Look up at the big screen or at your TV this year and you’re going to spot a full moon.
Unless you’ve been living under a rock, you know that vampires have been dominating the film industry, recently becoming Hollywood’s go-to villain. While most vampires of late are showing more love than bite (Edward Cullen, anyone?), they nonetheless are relishing their return to cinematic glory. Vampires, however, may want to sharpen their fangs as the film and television industries are getting a little hairy in 2010.
The next 10 months belong to the werewolf, who is clawing its way to a major comeback with the highly anticipated film, “The Wolfman,” opening on theaters on Feb. 12.
“Werewolves and vampires are among Hollywood’s stock monsters over the past century,” communications professor Christopher Sharrett said. “It’s not surprising that the industry would return to them.”
The werewolf movement began gaining steam toward the end of last year with the hugely successful “The Twilight Saga: New Moon,” which became the third biggest three-day debut in history behind “The Dark Knight” and “Spiderman 3.” Critics were unimpressed with the sequel to the supernatural romance “Twilight” but fans couldn’t get enough of the love triangle between Bella, her vampire beau Edward and new love interest, the werewolf Jacob.
Since the November release of “New Moon,” a pack of werewolf-related film and television projects were announced. News broke of upcoming remakes of the classic 80s werewolf films “An American Werewolf in London” and “The Howling,” which is eyeing its release this Halloween.
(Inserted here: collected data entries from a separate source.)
theorem crcencOutput_step (hst : l.stage = .output) (hchk : Checked .crcenc s e)
    (hl : e.loopOk .crcenc (.crc l) = true) (h : crcencOutput e l s = .next t) : EngineStep .crcenc s e t := by
  obtain ⟨hkey, hmax⟩ := keyLen_of_not_bad (c := e.cfg) hchk.argOk
  obtain ⟨hwords, -, hw⟩ := (loopOk_crcenc_output hst).1 hl
  have hmove {s' : State} (hs' : s.Stored s') (hlt : l.i < e.count + e.cfg.keyLen - 1) :
      EngineStep .crcenc s e (s'.withEng ((e.wrote 1).goto (.crc { l with i := l.i + 1 }))) := by
    refine .goto 1 _ hs' ((loopOk_crcenc_output ?_).2 ⟨hwords, hlt, congrArg (· + 1) hw⟩)
    exact hst
  unfold crcencOutput at h
  split at h
  · obtain ⟨b, -, h⟩ := orFault_eq_next.1 h
    obtain ⟨s', hcopy, h⟩ := orFault_eq_next.1 h
    cases h
    exact hmove (copyByte_stored hs hcopy) (by omega)
  split at h
  · next hlt =>
    obtain ⟨s', hstore, h⟩ := orFault_eq_next.1 h
    cases h
    exact hmove (storeB_stored hs hstore) hlt
  · cases h
    exact .completes (by constructor <;> simp [crcencResults])
      (crcResults_reservedZero hmax (crcWordsOk_iff.1 hwords).2 _)

theorem crcenc_step (hr : RunningAt .crcenc s e (.crc l)) (hchk : Checked .crcenc s e) (hl : crcencLoopOk e l = true)
    (h : exec .crcenc s = .next t) : EngineStep .crcenc s e t := by
  have hloop : e.loopOk .crcenc (.crc l) = true := by simpa [Engine.loopOk] using hl
  rw [exec_crcenc_running hr] at h
  split at h
  · next hst => exact crcencDivide_step hs hst hchk hloop h
  · next hst => exact crcencOutput_step hs hst hchk hloop h

end Crc

end Commands
end Sys2Proof.Machine
end

section
/-!
Every step keeps the invariant: each command's step is an `EngineStep`, each kind of `EngineStep` keeps it, and so does every
other turn.
-/
namespace Sys2Proof.Machine

/-! ### A command in flight -/

/-- Where a command stands after its check step is within its bounds (70_reset_and_hazards.md R453). -/
theorem loopOk_startOf {i : Instr} {e : Engine} (hi : i.port = .cmd) (hw : e.written = 0) :
    (e.goto (startOf i e)).loopOk i (startOf i e) = true := by
  have hdemap (sch : Scheme) : (e.goto (.demap ⟨0⟩)).loopOk sch.instr (.demap ⟨0⟩) = true := by
    simp [loopOk_demap, dmLoopOk, hw]
  have hcrc : crcWordsOk e CrcLoop.initial = true := crcWordsOk_iff.2 ⟨Nat.two_pow_pos _, Nat.two_pow_pos _⟩
  cases i with
  | nop => simp [Engine.loopOk, startOf, hw]
  | trMm =>
    have hunit : inUnit 0#64 = true := by decide
    have hrail : isRail Sample.zero = true := by decide
    simp [Engine.loopOk, startOf, trLoopOk, TrLoop.initial, hunit, hrail, hw]
  | costas => simp [Engine.loopOk, startOf, coLoopOk, CoLoop.initial, hw]
  | iqcorr =>
    by_cases hn : e.count = 0
    · simp [Engine.loopOk, startOf, iqLoopOk, IqLoop.initial, hn, hw]
    · simp [Engine.loopOk, startOf, iqLoopOk, IqLoop.initial, hn, hw, Nat.pos_of_ne_zero]
  | fsync =>
    by_cases hn : e.count = 0
    · simp [Engine.loopOk, startOf, fsLoopOk, FsLoop.initial, hn, hw]
    · simp [Engine.loopOk, startOf, fsLoopOk, FsLoop.initial, hn, hw, Nat.pos_of_ne_zero]
  | demapOok => exact hdemap .ook
  | demapBpsk => exact hdemap .bpsk
  | demapQpsk => exact hdemap .qpsk
  | demapQam16 => exact hdemap .qam16
  | crcchk => simpa [Engine.loopOk, startOf, crcchkLoopOk, CrcLoop.initial, hw] using hcrc
  | crcenc => exact (loopOk_crcenc_divide rfl).2 ⟨hcrc, Nat.zero_le _, hw⟩
  | srst | abort => cases hi

section InFlight
variable {i : Instr} {s t : State} {e : Engine} (hi : i.port = .cmd) (hg : s.Good) (hf : InFlight i s e)
include hi hg hf

/-- Past its check step a command of a good state has passed its checks, and its loop state is its own. -/
theorem State.Good.loop (hp : e.progress ≠ .check) : Checked i s e ∧ e.loopOk i e.progress = true :=
  (progressOk_iff hi hf.2 hp).1 (hg.engine e hf.1).progress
MTV is currently developing a series based on the 1985 Michael J. Fox film “Teen Wolf” and Alan Ball, creator of HBO’s vampire drama “True Blood,” announced in December a new character will appear in the hit show’s third season, premiering this summer — a werewolf named Alcide who will potentially shake things up between main lovebirds Sookie Stackhouse and Bill Compton.
According to Werewolf-movies.com, there are 10 films featuring werewolves in various production stages set for release over the next two years.
“One thing about werewolves that makes them interesting is that they are usually portrayed as tragic figures,” junior Charles Dente said. “Unlike most movie monsters, people with the curse of the werewolf have no control over their violent actions. This puts all the people that they are close to in grave danger.”
The original version of “The Wolf Man,” released in 1941 and starring the iconic Lon Cheney as the legendary beast, was not the first werewolf film ever made but it set the bar for future ones. Since then, werewolves have enjoyed a lofty spot as one of cinema’s favorite monsters along with vampires and zombies.
“At their best, werewolves are primal, archetypal myths,” Sharrett said. “They speak to the hidden side of our personalities, the anger that all of us, at some level, contain.”
However, like all film monsters, the werewolf suffers from the retread culture of Hollywood, where making money usually takes precedence over making quality films. The film industry thrives on this notion: if the
formula works, keep doing it over and over.
“The problem is that the franchises they spawn can easily remove their fascination,” Sharrett said.
Academy Award winner Benicio Del Toro steps into Lon Cheney’s big shoes in the latest remake of “The Wolfman.” Del Toro plays Lawrence Talbot, an American who experiences an unsettling transformation after returning to his ancestral home in Victorian-era England and being attacked by a rampaging werewolf. His brother’s gone missing and he returns home only to confront his estranged father, Sir John Talbot (Oscar winner Anthony Hopkins). Things become worse when Lawrence begins to fall for his brother’s fiancee, Gwen (Emily Blunt).
The film went into production in 2008 and originally had a 2009 release date. It was ultimately pushed back another year, further heightening the speculation and the anticipation for the long-awaited remake.
“The Wolfman” not only features an impressive cast including Hugo Weaving (who never disappoints as the bad guy in any movie), but also acclaimed special effects makeup artist Rick Baker, who won an Academy Award for his work on the most unnerving werewolf transformation scene of all time in 1982’s “An American Werewolf in London.”
While Hollywood is clearly pushing for a werewolf craze in 2010, its success will inevitably depend on whether or not audiences end up over the moon for the mythical lycanthrope.